Just like the picture painted above, a lot of Nigerian women are making it look as if it is an achievement to be widowed.  The other day, I saw some visitors to their car in front of my house and some women who looked so rounded like South African women walked up to us and began to beg for transportation to wherever.  Apparently, an orphanage on my street had invited them for some largesse and I could see them with load of rice and other items on their heads and I began to wonder if they were not aware that they would transport themselves back to wherever they came from.
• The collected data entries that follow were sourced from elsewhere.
-- ==== Sys2Proof/Laws/PerInstr.lean ====
section
/-!
SUPPORT. Statements about every instruction as a term, one lemma per constructor.
-/

namespace Sys2Proof.Laws

/-- The request an operation is encoded as is one a host may present: its code is assigned and, in
format U, its unused operand is zero (30_encoding.md rules R45 and R47). -/
def EncodingShape.Statement (i : Instr) : Prop :=
  (encodeRequest i).wellFormed = true ∧ (i.format = .U → (encodeRequest i).b = 0#16)

theorem EncodingShape.cmp (a b : DoubleWord) : EncodingShape.Statement (.cmp a b) :=
  ⟨rfl, fun h => by cases h⟩

theorem EncodingShape.add (a b : DoubleWord) : EncodingShape.Statement (.add a b) :=
  ⟨rfl, fun h => by cases h⟩

theorem EncodingShape.sub (a b : DoubleWord) : EncodingShape.Statement (.sub a b) :=
  ⟨rfl, fun h => by cases h⟩

theorem EncodingShape.mul (a b : DoubleWord) : EncodingShape.Statement (.mul a b) :=
  ⟨rfl, fun h => by cases h⟩

theorem EncodingShape.from16 (n : Native) : EncodingShape.Statement (.from16 n) :=
  ⟨rfl, fun _ => rfl⟩

theorem EncodingShape.to16 (d : DoubleWord) : EncodingShape.Statement (.to16 d) :=
  ⟨rfl, fun _ => rfl⟩

end Sys2Proof.Laws
end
Agreed, widows need help and support, as a matter of fact, lots of it. But it is very worrisome when some of them now feel that the state of being widowed is something to be proud of.  Majority of them were breadwinners even when their men were around.

I don’t want to assume, but I am beginning to think that all these NGOs who claim to be saviours of widows are responsible for this laziness on the part of women.  There are 1001 of them out there who source fund from international partners and donors and they need to justify their spending, so what do they do, they gather women every now and then and distribute things to them.

Such events are given so much media coverage because the NGOs needed to give reports in form of pictures and newspapers clippings back to the donors.  I covered something like that sometime ago and by the following day, the organisers would not allow my phone to rest, they wanted to know when their story would be published.

What! Are you the owners of The Guardian?
It was told of a woman seated next to her husband at a gathering and a foundation had come around to talk to widows and see how they could be helped.  So widows were asked to come out to collect some money and foodstuffs and our woman got up beside her husband.  The man was aghast and attempted to pull his wife back to her seat, thinking that she did not hear the announcement properly.    But alas, our woman heard the announcement perfectly well, she turned to her husband and told him he was better dead, threw caution in the air and stepped forward to collect what her ‘fellow widows’ collected.

Where are the women, the responsible ones, strong mothers who used to warn their wards never to look in the direction of anyone eating around them, who would prefer not to put salt in their soup rather than go to the next door neighbour to beg for a pinch of salt, who carried themselves high and are satisfied with whatever they had, who would sell their wrappers in order to send their children to school, who dare not buy ‘aso ebi’ because their children were in school.  Where are the women with values and dignity who believed that there was dignity in labour?  Where are they?